Spot each line in the data below containing "when" and copy it.

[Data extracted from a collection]
Segment Open
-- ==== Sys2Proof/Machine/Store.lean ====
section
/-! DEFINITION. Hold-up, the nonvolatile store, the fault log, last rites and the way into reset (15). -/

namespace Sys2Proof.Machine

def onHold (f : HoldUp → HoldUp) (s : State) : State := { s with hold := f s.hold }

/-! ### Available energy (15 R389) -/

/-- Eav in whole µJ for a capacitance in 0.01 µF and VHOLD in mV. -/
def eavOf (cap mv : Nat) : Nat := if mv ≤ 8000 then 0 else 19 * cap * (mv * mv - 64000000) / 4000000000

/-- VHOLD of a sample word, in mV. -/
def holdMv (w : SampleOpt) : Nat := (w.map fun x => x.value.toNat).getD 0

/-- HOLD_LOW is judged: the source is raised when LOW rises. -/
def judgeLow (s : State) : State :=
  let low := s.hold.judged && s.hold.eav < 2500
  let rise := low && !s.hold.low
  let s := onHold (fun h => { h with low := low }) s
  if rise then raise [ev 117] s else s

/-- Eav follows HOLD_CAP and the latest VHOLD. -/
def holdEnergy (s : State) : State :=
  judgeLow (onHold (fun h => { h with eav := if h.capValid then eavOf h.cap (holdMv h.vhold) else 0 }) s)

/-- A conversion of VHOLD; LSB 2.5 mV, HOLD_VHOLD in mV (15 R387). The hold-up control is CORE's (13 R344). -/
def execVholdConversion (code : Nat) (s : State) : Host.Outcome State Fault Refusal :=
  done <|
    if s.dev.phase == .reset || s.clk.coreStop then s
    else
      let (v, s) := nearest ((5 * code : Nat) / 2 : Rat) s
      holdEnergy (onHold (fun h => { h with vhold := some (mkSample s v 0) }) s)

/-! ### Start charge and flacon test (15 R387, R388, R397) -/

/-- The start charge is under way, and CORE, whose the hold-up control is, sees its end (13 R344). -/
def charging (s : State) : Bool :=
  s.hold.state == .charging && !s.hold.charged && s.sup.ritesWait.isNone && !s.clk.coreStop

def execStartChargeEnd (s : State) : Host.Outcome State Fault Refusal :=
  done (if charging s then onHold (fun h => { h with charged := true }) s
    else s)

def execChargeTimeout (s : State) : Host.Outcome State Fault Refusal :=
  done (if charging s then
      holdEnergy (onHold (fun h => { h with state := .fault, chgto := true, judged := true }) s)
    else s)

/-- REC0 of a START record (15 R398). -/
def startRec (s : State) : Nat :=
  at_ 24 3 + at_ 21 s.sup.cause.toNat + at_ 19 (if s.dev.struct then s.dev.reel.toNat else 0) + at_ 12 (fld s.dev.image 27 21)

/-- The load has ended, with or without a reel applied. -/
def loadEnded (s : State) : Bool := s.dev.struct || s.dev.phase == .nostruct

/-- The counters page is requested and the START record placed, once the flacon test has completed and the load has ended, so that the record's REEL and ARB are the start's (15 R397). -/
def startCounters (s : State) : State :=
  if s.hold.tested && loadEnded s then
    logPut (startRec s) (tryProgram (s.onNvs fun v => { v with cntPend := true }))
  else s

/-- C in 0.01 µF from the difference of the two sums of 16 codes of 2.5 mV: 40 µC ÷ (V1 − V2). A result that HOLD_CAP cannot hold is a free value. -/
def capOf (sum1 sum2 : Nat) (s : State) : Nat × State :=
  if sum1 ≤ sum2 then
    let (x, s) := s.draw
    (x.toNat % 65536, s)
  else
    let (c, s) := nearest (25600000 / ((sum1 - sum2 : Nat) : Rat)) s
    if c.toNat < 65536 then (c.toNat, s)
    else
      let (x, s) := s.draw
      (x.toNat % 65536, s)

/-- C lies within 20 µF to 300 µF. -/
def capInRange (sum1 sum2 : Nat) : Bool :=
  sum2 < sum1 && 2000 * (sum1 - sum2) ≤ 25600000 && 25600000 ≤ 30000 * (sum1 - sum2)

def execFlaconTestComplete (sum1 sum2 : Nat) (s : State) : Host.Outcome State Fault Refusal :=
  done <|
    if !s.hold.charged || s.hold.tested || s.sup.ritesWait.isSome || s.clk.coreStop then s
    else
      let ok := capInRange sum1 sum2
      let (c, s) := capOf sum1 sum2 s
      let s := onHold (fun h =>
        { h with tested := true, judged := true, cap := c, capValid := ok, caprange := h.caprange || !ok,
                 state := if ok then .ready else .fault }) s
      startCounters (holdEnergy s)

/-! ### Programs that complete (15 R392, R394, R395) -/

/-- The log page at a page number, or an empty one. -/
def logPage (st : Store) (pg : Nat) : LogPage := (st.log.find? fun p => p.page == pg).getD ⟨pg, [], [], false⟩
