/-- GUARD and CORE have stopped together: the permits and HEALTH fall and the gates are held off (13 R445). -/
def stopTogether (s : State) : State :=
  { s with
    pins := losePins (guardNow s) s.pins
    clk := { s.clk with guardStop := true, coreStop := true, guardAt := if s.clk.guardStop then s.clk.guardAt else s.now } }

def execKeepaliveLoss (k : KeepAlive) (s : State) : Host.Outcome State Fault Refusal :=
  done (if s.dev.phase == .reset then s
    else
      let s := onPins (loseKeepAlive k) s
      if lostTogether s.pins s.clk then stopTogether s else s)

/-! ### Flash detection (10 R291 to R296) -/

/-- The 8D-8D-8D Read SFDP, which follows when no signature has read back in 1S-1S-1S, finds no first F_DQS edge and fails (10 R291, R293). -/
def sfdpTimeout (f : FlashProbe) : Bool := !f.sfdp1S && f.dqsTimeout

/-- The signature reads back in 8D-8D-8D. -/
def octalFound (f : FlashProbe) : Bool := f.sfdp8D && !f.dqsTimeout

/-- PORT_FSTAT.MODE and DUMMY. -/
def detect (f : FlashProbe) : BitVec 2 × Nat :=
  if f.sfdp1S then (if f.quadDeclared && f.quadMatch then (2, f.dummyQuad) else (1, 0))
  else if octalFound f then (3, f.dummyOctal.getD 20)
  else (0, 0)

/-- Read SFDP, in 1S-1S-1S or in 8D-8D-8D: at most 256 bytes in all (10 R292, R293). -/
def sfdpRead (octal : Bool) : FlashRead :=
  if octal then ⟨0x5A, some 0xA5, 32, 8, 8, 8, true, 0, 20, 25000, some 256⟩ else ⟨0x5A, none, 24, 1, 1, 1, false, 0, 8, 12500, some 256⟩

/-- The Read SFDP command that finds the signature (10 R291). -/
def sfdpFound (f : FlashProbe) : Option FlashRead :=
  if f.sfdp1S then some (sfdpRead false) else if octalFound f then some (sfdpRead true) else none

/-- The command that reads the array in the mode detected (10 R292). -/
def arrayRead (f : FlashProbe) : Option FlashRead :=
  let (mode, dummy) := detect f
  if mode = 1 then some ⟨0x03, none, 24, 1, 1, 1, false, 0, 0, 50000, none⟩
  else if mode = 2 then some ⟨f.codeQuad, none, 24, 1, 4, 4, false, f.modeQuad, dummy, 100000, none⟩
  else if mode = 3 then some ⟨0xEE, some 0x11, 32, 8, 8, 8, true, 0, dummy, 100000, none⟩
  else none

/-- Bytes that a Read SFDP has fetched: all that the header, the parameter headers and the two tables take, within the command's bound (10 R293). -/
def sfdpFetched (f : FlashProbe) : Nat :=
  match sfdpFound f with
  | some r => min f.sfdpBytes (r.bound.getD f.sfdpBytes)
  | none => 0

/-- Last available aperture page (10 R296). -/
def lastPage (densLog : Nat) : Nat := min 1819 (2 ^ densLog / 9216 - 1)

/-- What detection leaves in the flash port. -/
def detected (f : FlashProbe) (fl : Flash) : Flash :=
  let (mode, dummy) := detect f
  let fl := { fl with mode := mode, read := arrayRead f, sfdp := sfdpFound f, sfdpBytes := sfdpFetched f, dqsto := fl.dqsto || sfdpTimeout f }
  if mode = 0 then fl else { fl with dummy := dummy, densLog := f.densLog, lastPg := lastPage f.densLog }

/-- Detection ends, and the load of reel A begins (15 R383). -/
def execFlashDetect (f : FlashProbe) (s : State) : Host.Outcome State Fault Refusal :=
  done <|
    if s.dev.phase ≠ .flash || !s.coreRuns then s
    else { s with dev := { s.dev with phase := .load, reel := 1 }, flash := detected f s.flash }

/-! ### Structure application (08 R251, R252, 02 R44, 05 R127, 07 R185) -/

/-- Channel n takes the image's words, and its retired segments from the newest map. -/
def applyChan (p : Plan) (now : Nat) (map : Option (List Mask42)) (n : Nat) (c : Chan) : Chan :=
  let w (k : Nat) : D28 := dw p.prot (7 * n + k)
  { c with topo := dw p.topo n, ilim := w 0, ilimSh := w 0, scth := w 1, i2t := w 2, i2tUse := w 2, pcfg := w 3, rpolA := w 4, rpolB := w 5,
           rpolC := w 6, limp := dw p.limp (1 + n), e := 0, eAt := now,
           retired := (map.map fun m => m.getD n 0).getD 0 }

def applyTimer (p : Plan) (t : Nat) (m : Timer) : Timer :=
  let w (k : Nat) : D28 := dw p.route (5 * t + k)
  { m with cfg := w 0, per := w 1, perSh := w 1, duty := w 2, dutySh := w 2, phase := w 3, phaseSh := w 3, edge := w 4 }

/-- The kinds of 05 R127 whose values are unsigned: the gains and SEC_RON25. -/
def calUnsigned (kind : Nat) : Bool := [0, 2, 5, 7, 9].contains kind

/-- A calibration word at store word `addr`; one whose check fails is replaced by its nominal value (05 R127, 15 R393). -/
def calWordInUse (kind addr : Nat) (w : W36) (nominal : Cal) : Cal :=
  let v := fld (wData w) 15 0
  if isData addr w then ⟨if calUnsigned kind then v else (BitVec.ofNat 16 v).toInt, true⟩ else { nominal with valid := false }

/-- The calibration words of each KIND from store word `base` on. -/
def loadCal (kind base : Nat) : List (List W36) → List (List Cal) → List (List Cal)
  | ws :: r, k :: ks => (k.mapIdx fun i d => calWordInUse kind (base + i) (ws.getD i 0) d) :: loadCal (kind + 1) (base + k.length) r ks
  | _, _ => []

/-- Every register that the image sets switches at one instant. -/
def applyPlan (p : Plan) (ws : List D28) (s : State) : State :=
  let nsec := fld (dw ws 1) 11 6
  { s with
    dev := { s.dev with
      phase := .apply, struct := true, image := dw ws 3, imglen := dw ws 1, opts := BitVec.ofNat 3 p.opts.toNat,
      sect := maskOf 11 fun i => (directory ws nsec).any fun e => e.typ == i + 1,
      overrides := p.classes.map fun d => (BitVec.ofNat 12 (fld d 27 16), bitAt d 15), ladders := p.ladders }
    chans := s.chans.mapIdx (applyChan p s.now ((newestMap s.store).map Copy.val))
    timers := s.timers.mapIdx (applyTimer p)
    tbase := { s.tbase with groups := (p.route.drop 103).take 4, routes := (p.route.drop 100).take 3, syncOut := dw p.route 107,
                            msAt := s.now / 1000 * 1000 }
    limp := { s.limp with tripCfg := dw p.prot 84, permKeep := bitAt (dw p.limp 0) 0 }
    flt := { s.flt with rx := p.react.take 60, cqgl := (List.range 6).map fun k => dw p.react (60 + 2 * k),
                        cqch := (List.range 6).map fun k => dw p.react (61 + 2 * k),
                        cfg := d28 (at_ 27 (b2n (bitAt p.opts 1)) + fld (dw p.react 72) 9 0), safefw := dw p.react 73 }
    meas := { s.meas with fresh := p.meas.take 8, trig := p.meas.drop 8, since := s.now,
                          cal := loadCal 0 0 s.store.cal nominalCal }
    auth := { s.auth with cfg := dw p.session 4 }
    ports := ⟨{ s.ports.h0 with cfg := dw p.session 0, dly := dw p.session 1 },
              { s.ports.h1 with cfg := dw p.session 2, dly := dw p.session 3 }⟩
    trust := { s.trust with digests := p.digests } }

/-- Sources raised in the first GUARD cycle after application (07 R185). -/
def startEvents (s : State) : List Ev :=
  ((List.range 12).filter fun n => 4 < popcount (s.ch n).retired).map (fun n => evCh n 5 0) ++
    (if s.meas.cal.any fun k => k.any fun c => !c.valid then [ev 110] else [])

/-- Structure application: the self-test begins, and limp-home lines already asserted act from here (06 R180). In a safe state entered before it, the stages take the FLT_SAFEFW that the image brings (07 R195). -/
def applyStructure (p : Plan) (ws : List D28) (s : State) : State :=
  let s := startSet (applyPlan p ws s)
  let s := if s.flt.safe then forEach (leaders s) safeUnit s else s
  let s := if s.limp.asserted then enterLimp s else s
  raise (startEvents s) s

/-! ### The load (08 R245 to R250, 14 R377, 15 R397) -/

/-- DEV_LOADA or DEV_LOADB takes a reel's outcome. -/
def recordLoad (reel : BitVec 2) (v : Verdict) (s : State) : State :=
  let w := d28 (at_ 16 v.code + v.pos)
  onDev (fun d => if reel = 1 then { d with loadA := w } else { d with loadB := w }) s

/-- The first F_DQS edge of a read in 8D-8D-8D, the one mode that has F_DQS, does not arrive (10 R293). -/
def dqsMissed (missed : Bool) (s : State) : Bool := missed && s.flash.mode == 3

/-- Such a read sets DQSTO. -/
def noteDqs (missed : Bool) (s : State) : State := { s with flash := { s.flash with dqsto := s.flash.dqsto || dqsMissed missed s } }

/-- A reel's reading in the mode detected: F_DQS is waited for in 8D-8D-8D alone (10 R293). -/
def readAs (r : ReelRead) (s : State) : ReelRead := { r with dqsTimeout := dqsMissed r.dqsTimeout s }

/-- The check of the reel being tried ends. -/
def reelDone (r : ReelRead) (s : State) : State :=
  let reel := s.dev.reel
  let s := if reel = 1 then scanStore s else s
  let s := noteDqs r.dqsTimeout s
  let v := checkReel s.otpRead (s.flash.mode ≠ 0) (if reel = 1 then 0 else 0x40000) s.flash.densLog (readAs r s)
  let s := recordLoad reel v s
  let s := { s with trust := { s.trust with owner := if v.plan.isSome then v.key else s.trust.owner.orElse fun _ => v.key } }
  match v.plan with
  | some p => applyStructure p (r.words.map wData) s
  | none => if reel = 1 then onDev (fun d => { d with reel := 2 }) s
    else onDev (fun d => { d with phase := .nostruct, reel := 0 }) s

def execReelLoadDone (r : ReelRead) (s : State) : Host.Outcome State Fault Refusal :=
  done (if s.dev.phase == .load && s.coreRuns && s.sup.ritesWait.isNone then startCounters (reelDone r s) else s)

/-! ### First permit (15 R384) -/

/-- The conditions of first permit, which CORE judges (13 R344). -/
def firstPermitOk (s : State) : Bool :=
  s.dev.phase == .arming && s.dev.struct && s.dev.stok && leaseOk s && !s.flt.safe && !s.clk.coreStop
Segment Closed
- **Exercise response**:
/-- HOLD_LOW is judged: the source is raised when LOW rises. -/
/-- The 8D-8D-8D Read SFDP, which follows when no signature has read back in 1S-1S-1S, finds no first F_DQS edge and fails (10 R291, R293). -/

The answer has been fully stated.